-- Your instructions --
Start at the line below containing "let r := groups.foldl" and stop at the line containing "r.groups = s.groups". Repeat every line of that stretch exactly, and nothing outside it.

-- Stored entries --

▬▬▬

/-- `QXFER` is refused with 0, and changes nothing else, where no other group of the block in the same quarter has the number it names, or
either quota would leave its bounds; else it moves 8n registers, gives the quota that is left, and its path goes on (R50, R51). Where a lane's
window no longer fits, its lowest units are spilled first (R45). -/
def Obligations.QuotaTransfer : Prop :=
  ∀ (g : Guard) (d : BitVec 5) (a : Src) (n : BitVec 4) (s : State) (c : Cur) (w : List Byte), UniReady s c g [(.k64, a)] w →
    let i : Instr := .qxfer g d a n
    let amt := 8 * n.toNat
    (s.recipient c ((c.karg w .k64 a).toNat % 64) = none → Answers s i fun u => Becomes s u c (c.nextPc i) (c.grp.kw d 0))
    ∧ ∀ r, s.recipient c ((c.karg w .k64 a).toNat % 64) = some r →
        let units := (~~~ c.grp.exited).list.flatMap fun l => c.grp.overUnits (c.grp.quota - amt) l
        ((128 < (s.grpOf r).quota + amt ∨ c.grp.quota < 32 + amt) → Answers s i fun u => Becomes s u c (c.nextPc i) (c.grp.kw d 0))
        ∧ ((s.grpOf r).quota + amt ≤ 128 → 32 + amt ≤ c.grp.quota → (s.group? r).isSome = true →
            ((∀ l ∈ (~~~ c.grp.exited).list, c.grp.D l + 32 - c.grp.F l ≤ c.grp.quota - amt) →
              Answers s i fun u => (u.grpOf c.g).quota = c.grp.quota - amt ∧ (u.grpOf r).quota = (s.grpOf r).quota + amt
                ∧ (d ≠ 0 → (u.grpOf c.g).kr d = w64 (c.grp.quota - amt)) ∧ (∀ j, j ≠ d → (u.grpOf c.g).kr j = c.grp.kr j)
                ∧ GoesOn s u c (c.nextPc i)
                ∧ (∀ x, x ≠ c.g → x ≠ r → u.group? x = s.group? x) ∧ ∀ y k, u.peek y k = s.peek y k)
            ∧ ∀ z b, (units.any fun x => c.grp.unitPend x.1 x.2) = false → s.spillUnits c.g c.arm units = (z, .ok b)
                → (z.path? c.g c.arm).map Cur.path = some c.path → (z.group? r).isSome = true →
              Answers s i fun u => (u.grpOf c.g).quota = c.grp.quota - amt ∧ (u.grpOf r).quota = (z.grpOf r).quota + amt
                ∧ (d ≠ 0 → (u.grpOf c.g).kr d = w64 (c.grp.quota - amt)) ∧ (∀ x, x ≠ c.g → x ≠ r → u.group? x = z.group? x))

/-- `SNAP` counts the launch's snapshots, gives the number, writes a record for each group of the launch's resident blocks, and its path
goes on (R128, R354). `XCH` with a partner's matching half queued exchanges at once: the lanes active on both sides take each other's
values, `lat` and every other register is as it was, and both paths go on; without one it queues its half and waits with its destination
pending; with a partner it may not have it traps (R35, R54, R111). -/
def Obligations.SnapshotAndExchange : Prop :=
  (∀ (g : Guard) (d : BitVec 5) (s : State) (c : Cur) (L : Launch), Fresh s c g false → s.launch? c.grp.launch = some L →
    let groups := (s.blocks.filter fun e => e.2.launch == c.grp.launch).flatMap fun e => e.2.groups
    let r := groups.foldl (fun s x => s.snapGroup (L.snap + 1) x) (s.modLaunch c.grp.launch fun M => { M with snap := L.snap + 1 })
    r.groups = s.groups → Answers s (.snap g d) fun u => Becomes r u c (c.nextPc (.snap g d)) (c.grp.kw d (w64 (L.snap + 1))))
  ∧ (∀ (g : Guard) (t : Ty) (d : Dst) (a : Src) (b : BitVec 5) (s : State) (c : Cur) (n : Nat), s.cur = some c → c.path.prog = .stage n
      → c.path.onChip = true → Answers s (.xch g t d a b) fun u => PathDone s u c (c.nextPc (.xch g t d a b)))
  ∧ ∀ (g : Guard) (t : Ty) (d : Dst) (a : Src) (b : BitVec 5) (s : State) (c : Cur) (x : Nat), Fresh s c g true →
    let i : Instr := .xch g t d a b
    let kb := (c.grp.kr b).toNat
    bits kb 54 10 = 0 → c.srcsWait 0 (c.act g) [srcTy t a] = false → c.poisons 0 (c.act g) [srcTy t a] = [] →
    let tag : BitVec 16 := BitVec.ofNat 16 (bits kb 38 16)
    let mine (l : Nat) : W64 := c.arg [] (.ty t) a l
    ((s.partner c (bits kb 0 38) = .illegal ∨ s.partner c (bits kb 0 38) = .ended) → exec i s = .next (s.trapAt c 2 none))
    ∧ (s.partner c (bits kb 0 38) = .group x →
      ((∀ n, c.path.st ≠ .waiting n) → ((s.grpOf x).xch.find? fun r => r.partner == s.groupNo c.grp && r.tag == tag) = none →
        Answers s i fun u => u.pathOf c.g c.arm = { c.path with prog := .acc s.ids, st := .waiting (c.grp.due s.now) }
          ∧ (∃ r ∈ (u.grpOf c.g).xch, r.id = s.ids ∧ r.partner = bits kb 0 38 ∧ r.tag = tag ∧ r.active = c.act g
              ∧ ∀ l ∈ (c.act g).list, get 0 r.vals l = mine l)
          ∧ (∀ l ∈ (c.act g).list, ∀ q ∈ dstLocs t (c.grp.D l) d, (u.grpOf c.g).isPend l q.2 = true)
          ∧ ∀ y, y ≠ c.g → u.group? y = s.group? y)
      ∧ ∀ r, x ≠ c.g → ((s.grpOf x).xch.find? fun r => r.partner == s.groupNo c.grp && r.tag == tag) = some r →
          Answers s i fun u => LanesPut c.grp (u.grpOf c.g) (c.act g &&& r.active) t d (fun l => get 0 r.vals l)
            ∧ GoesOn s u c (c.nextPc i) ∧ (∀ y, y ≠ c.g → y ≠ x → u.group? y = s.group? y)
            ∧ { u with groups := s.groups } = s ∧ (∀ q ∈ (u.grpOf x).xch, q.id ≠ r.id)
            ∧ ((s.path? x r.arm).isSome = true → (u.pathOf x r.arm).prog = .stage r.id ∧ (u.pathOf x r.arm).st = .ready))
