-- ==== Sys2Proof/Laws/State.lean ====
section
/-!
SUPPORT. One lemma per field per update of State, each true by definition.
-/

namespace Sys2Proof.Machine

▬▬▬

-- Worked solution --
    let r := groups.foldl (fun s x => s.snapGroup (L.snap + 1) x) (s.modLaunch c.grp.launch fun M => { M with snap := L.snap + 1 })
    r.groups = s.groups → Answers s (.snap g d) fun u => Becomes r u c (c.nextPc (.snap g d)) (c.grp.kw d (w64 (L.snap + 1))))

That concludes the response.